Your task is to transcribe the entries below exactly, beginning with the line containing "else if off = 0x308" and ending with the final line, and to add nothing else.

▶ Saved entries:
************

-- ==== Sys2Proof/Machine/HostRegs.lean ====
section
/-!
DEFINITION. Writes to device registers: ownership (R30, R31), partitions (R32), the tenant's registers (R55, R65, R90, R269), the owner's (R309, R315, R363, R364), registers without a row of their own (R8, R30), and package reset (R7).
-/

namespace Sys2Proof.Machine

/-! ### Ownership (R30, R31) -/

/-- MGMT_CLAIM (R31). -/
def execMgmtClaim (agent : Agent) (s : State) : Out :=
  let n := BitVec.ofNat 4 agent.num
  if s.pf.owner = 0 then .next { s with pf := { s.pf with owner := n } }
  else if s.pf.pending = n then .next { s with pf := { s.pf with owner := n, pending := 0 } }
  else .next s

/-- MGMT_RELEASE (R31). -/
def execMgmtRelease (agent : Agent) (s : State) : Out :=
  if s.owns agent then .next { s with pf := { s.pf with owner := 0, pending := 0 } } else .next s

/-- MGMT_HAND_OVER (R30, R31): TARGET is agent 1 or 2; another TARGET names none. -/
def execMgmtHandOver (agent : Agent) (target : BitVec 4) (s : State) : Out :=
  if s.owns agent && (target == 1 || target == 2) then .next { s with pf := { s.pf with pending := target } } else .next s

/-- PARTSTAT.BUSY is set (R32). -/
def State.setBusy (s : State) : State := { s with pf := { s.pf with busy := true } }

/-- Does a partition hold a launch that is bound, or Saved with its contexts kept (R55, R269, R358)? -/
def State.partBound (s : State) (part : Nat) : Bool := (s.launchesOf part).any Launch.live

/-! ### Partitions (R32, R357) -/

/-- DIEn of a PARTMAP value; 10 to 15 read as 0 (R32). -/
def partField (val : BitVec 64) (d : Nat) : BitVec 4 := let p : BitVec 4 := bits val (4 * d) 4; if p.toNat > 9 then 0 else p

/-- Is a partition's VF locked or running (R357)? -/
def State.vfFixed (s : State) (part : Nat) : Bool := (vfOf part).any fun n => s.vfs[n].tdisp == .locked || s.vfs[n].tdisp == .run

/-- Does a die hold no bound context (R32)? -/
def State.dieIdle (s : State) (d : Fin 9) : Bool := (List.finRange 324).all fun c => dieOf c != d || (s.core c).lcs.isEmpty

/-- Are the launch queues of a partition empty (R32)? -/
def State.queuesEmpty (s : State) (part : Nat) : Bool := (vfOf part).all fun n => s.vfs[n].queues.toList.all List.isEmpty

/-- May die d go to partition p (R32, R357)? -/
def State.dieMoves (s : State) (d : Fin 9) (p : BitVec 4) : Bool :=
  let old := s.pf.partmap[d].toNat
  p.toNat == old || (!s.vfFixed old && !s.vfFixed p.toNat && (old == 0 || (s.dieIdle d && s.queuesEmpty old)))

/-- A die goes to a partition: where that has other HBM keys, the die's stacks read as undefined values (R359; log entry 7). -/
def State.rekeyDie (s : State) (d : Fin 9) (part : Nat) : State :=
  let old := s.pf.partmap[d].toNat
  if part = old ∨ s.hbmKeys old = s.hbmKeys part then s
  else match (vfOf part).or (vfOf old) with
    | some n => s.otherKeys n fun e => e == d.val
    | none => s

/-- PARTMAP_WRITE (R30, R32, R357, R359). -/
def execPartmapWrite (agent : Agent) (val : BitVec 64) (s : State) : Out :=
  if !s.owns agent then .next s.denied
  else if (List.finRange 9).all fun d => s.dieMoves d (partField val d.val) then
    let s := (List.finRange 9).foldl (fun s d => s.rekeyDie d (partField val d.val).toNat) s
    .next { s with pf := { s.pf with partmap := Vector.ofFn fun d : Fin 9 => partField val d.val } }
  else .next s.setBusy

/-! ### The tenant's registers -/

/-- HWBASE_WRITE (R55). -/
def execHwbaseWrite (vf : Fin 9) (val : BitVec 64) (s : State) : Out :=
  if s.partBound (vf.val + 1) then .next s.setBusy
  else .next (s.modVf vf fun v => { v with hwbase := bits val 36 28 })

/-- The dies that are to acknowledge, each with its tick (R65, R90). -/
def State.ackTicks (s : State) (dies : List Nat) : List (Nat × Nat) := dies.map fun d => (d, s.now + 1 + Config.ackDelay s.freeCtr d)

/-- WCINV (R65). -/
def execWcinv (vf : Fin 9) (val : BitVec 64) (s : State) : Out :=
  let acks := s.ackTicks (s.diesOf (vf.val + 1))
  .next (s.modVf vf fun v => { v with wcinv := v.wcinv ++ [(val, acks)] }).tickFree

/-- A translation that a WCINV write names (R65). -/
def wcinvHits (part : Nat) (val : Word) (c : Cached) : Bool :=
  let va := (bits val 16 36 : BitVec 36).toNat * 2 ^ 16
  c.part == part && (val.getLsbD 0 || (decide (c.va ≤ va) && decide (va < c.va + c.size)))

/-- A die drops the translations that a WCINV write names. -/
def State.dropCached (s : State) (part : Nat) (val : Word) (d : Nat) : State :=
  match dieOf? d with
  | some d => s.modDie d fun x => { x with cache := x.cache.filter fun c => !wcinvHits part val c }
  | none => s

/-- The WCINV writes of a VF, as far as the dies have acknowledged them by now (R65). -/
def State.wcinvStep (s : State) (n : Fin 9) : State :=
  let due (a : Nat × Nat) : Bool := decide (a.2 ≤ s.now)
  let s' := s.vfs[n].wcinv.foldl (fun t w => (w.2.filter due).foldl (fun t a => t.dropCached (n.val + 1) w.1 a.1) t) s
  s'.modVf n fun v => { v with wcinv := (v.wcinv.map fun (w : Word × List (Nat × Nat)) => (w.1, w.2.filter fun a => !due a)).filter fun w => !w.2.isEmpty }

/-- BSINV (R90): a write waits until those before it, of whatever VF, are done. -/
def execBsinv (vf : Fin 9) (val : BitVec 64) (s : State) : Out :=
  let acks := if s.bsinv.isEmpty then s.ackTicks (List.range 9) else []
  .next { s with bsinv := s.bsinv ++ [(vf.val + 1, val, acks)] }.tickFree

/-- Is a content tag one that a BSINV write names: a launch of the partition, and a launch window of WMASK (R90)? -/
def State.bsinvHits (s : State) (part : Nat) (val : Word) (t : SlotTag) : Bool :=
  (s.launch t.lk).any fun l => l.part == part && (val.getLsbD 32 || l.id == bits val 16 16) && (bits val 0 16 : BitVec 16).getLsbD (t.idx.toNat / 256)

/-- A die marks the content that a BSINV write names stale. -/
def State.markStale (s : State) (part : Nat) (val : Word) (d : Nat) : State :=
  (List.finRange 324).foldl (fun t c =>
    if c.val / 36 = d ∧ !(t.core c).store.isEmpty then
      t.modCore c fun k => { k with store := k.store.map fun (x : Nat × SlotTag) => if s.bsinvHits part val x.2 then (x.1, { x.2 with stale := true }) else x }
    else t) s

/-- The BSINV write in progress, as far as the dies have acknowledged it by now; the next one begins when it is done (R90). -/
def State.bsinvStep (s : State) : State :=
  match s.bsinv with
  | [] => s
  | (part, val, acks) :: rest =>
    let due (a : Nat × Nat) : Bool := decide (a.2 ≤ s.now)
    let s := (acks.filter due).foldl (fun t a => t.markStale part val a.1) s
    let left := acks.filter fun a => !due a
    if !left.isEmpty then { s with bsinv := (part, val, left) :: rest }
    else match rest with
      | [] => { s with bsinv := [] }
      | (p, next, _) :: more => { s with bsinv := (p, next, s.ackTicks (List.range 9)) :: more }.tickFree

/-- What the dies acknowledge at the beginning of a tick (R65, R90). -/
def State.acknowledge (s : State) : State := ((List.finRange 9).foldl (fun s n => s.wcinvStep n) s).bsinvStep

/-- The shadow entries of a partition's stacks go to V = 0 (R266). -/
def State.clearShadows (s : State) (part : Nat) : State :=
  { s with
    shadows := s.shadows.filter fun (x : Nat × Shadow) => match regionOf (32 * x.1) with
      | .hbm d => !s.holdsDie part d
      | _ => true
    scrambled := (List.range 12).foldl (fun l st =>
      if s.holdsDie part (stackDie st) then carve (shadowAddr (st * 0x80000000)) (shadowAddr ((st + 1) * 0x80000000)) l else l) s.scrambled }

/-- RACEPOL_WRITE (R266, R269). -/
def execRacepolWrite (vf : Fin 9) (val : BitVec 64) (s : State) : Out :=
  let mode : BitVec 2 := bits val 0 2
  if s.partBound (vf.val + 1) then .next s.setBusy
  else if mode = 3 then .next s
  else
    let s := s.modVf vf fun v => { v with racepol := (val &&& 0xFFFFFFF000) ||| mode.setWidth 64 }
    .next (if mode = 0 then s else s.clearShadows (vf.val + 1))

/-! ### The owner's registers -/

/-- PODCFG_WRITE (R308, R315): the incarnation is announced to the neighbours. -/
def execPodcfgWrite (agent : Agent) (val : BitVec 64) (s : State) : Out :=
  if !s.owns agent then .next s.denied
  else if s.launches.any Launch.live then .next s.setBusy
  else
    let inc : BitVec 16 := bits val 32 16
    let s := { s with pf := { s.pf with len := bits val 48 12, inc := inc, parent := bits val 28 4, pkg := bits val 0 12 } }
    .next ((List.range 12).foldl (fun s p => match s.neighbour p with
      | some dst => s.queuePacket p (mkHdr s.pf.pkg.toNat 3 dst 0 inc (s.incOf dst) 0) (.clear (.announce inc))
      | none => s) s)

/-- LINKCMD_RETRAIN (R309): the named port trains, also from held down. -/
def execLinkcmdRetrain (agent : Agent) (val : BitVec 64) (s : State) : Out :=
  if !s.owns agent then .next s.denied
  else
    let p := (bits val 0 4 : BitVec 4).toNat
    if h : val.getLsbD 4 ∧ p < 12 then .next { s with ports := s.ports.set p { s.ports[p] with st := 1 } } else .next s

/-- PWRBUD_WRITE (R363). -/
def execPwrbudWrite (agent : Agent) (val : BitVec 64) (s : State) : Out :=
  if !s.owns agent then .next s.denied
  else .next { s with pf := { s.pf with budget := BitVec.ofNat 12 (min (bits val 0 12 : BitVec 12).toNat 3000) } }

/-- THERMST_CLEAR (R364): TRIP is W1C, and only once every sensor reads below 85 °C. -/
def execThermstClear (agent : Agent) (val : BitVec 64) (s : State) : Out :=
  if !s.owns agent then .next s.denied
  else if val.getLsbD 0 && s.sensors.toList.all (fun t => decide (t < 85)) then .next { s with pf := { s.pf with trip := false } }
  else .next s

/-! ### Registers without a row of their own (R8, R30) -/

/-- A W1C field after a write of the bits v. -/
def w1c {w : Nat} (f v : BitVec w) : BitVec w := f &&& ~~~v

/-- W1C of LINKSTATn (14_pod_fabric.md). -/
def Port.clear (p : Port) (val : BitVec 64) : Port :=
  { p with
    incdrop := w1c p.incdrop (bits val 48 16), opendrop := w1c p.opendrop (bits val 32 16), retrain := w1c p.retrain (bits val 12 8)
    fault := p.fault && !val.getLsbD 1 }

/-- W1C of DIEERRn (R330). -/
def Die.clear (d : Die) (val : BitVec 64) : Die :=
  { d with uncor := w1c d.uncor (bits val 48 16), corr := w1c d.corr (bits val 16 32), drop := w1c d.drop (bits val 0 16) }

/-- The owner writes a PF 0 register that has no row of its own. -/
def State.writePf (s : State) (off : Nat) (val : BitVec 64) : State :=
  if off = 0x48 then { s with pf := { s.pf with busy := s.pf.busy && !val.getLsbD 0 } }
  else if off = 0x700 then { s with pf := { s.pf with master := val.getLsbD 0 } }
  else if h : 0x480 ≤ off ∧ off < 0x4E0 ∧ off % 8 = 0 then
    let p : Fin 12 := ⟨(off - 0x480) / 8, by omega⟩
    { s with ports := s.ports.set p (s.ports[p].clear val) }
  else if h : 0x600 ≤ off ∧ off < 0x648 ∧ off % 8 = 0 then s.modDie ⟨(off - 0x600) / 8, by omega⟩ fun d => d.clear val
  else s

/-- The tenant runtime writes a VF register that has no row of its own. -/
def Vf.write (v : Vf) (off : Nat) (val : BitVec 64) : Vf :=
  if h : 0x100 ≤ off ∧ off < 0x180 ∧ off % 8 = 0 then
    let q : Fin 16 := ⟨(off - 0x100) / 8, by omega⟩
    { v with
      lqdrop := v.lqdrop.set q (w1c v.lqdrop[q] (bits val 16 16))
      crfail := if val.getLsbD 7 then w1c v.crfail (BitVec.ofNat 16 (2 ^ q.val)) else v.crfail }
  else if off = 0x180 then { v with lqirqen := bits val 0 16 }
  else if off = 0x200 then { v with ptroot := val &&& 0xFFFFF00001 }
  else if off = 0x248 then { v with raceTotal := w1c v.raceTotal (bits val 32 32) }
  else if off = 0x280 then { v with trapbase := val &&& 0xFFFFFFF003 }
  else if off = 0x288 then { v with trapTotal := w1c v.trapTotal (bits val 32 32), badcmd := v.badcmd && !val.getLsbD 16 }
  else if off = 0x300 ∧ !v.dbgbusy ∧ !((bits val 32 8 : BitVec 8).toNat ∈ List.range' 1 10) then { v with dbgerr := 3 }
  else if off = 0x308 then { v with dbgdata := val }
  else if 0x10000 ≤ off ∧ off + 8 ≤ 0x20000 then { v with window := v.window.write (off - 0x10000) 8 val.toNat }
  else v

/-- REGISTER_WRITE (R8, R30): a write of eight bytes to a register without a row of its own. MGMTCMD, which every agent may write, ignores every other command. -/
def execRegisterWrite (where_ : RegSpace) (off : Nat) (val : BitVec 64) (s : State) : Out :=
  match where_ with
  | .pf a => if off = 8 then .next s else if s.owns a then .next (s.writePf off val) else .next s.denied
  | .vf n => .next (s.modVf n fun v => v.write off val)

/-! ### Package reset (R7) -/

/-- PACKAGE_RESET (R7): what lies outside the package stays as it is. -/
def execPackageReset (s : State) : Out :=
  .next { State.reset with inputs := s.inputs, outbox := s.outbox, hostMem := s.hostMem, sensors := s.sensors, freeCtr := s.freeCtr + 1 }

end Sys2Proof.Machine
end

************

▶ Written response:
  else if off = 0x308 then { v with dbgdata := val }
  else if 0x10000 ≤ off ∧ off + 8 ≤ 0x20000 then { v with window := v.window.write (off - 0x10000) 8 val.toNat }
  else v

/-- REGISTER_WRITE (R8, R30): a write of eight bytes to a register without a row of its own. MGMTCMD, which every agent may write, ignores every other command. -/
def execRegisterWrite (where_ : RegSpace) (off : Nat) (val : BitVec 64) (s : State) : Out :=
  match where_ with
  | .pf a => if off = 8 then .next s else if s.owns a then .next (s.writePf off val) else .next s.denied
  | .vf n => .next (s.modVf n fun v => v.write off val)

/-! ### Package reset (R7) -/

/-- PACKAGE_RESET (R7): what lies outside the package stays as it is. -/
def execPackageReset (s : State) : Out :=
  .next { State.reset with inputs := s.inputs, outbox := s.outbox, hostMem := s.hostMem, sensors := s.sensors, freeCtr := s.freeCtr + 1 }

end Sys2Proof.Machine
end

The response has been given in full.